──────── AVAILABLE DATA ────────
-- ==== Sys2Proof/Tests/Slice0.lean ====
section
/-! SUPPORT. Small tests, each expected value taken from spec/ (95_test_vectors.md unless a rule is named), and for each
statement with hypotheses a witness that meets them. -/

namespace Sys2Proof.Tests

open Sys2Proof Sys2Proof.Machine

/-- A state in which every register differs from its reset value. -/
def busy : State where
  crcState := 0x12345678
  qntIn := 0x3F000000
  qntOut := 0x4000
  qntStatus := { clamp := true, nan := true }
  pending := []
  responses := []
  phase := .operating
  qntTie := .halfUp

/-- The state after "a" has been fed from reset (95_test_vectors.md section 3). -/
def afterA : State := { State.reset with crcState := 0x174841BC }

/-- A bus that carries an exchange in one cycle, on wires side by side. -/
def parallelBus : Config.BusProtocol where
  Cycle := Transaction × Resp × Word
  request cycles := cycles.head?.map Prod.fst
  response cycles := cycles.head?.map Prod.snd

/-- A bus with a request cycle that holds WDATA only in a write, and a response cycle after it. -/
def twoCycleBus : Config.BusProtocol where
  Cycle := Sum (Bool × BitVec 2 × BitVec 6 × Option Word) (Resp × Word)
  request cycles :=
    match cycles with
    | [.inl (w, sz, off, v), .inr _] => some { w := w, sz := sz, off := off, wdata := v.getD 0 }
    | _ => none
  response cycles :=
    match cycles with
    | [.inl _, .inr r] => some r
    | _ => none

theorem parallelBus_valid : parallelBus.Valid := fun t resp rdata _ =>
  ⟨[(t, resp, rdata)], ⟨t, rfl, rfl, rfl, rfl, fun _ => rfl⟩, rfl⟩

theorem twoCycleBus_valid : twoCycleBus.Valid := fun t resp rdata _ =>
  ⟨[.inl (t.w, t.sz, t.off, if t.w then some t.wdata else none), .inr (resp, rdata)],
    ⟨_, rfl, rfl, rfl, rfl, fun h => by change t.w = true at h; simp [h]⟩, rfl⟩

/-- Parameters of a block at 0x40, with the given tie rule. -/
def parametersOf (tie : Config.QntTie) : Config.Parameters where
  crcqBase := 0x40
  busProtocol := twoCycleBus
  accessLatency := 1
  resetKind := .asynchronous
  qntTie := tie

theorem parametersOf_valid (tie : Config.QntTie) : (parametersOf tie).Valid :=
  ⟨by simp [parametersOf], twoCycleBus_valid, Nat.le_refl 1⟩

/-- The next state of an outcome, none for a fault or a refusal. -/
def answered (o : Host.Outcome State Fault Refusal) : Option State :=
  match o with
  | .next s => some s
  | .fault _ => none
  | .refused _ => none

/-- Whether an outcome refuses a transaction before reset. -/
def refusedBeforeReset (o : Host.Outcome State Fault Refusal) : Bool :=
  match o with
  | .refused .beforeReset => true
  | .refused (.notModelled _) => false
  | .next _ => false
  | .fault _ => false

/-- The last response after one operation. -/
def answer (i : Instr) (s : State) : Option Response :=
  (answered (exec i s)).bind fun t => t.responses.getLast?

/-- CRC_STATE after one operation. -/
def crcAfter (i : Instr) (s : State) : Option Word :=
  (answered (exec i s)).map fun t => t.crcState

/-- The registers after one operation. -/
def registersAfter (i : Instr) (s : State) : Option Registers :=
  (answered (exec i s)).map fun t => t.toRegisters

/-- The decoder's error for a descriptor, none where it accepts. -/
def decodeError (d : BitVec 9) : Option BusErrorCause :=
  match decode (Transaction.ofDescriptor d 0) with
  | .error c => some c
  | .ok _ => none

/-! ## Well-formedness: an ill-formed term for each check -/

theorem test_reserved_size_refused : ({ w := true, sz := 0b11, off := 0x14, wdata := 0 } : Transaction).wf = false := by decide
theorem test_misaligned_refused : ({ w := true, sz := 0b00, off := 0x15, wdata := 0x61 } : Transaction).wf = false := by decide
theorem test_reserved_offset_refused : ({ w := false, sz := 0b10, off := 0x0C, wdata := 0 } : Transaction).wf = false := by decide
theorem test_narrow_read_refused : ({ w := false, sz := 0b00, off := 0x14, wdata := 0 } : Transaction).wf = false := by decide
theorem test_narrow_write_elsewhere_refused : ({ w := true, sz := 0b01, off := 0x00, wdata := 0 } : Transaction).wf = false := by decide
theorem test_narrow_feed_accepted : ({ w := true, sz := 0b00, off := 0x14, wdata := 0x61 } : Transaction).wf = true := by decide

/-! ## Decoding: each operation's pattern of 30_encoding.md rule R68, written out bit by bit -/

theorem test_decode_qntInRd : decodeTableWord 16 0b010000000 = some .qntInRd := by decide
theorem test_decode_qntOutRd : decodeTableWord 16 0b010000100 = some .qntOutRd := by decide
theorem test_decode_qntStatusRd : decodeTableWord 16 0b010001000 = some .qntStatusRd := by decide
theorem test_decode_crcCtrlRd : decodeTableWord 16 0b010010000 = some .crcCtrlRd := by decide
theorem test_decode_crcDataRd : decodeTableWord 16 0b010010100 = some .crcDataRd := by decide
theorem test_decode_crcStateRd : decodeTableWord 16 0b010011000 = some .crcStateRd := by decide
theorem test_decode_crcResultRd : decodeTableWord 16 0b010011100 = some .crcResultRd := by decide
/-- WDATA[31:8] is ignored (rule R67): the vector `wr8 CRC_DATA, 0xFFFFFF61`. -/
theorem test_decode_crcDataWr8 : decodeTransaction (.ofDescriptor 0b100010100 0xFFFFFF61) = some (.crcDataWr8 0x61) := by decide
/-- WDATA[31:16] is ignored (rule R67): the vector `wr16 CRC_DATA, 0xFFFF3231`. -/
theorem test_decode_crcDataWr16 : decodeTransaction (.ofDescriptor 0b101010100 0xFFFF3231) = some (.crcDataWr16 0x3231) := by decide
theorem test_decode_qntInWr : decodeTransaction (.ofDescriptor 0b110000000 0xBF800000) = some (.qntInWr 0xBF800000) := by decide
theorem test_decode_qntOutWr : decodeTransaction (.ofDescriptor 0b110000100 0x1234) = some (.qntOutWr 0x1234) := by decide
theorem test_decode_qntStatusWr : decodeTransaction (.ofDescriptor 0b110001000 0x3) = some (.qntStatusWr 0x3) := by decide
theorem test_decode_crcCtrlWr : decodeTransaction (.ofDescriptor 0b110010000 0x1) = some (.crcCtrlWr 0x1) := by decide
theorem test_decode_crcDataWr32 : decodeTransaction (.ofDescriptor 0b110010100 0x444E4549) = some (.crcDataWr32 0x444E4549) := by decide
theorem test_decode_crcStateWr : decodeTransaction (.ofDescriptor 0b110011000 0x641C1F5C) = some (.crcStateWr 0x641C1F5C) := by decide
theorem test_decode_crcResultWr : decodeTransaction (.ofDescriptor 0b110011100 0) = some (.crcResultWr 0) := by decide

/-- The bus-error vectors of 95_test_vectors.md section 4. -/
theorem test_decode_errors :
    [0x115, 0x08C, 0x1A0, 0x0BC, 0x140, 0x118, 0x014, 0x1D4, 0x0E1, 0x021, 0x14C].map decodeError =
      [some .errAlign, some .errUnmapped, some .errUnmapped, some .errUnmapped, some .errSize, some .errSize,
        some .errSize, some .errSize, some .errSize, some .errAlign, some .errUnmapped] := by decide

/-- The field's places in the descriptor (rule R60): 0x154 is W = 1, SZ = 01, OFF = 0x14. -/
theorem test_descriptor_fields :
    Transaction.ofDescriptor 0x154 0x3231 = { w := true, sz := 0b01, off := 0x14, wdata := 0x3231 } := by decide

theorem test_encode_crcDataWr8 :
    encode (.crcDataWr8 0x61) = { w := true, sz := 0b00, off := 0x14, wdata := 0x00000061 } := by decide

/-! ## The conversion: the table of 95_test_vectors.md section 2 -/

/-- Pattern, value, CLAMP, NAN under HALF_UP. -/
def conversionAgrees (r : Word × Half × Bool × Bool) : Bool :=
  quantize .halfUp r.1 == { value := r.2.1, clamp := r.2.2.1, nan := r.2.2.2 }

theorem test_conversion_ordinary :
  [(0x00000000, 0x0000, false, false), (0x80000000, 0x0000, false, false), (0x3F800000, 0x7FFF, false, false),
   (0xBF800000, 0x8000, false, false), (0x3F000000, 0x4000, false, false), (0xBF000000, 0xC000, false, false),
   (0x3F400000, 0x5FFF, false, false), (0xBF400000, 0xA000, false, false), (0x3E800000, 0x2000, false, false),
   (0xBE800000, 0xE000, false, false), (0x3DCCCCCD, 0x0CCD, false, false), (0xBDCCCCCD, 0xF333, false, false)].all conversionAgrees = true := by decide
────────
WHAT TO PRODUCE:
Only the lines from the first line of the records through the line containing "open Sys2Proof Sys2Proof.Machine" should be repeated, exactly as they appear.

EXPECTED OUTPUT:
-- ==== Sys2Proof/Tests/Slice0.lean ====
section
/-! SUPPORT. Small tests, each expected value taken from spec/ (95_test_vectors.md unless a rule is named), and for each
statement with hypotheses a witness that meets them. -/

namespace Sys2Proof.Tests

open Sys2Proof Sys2Proof.Machine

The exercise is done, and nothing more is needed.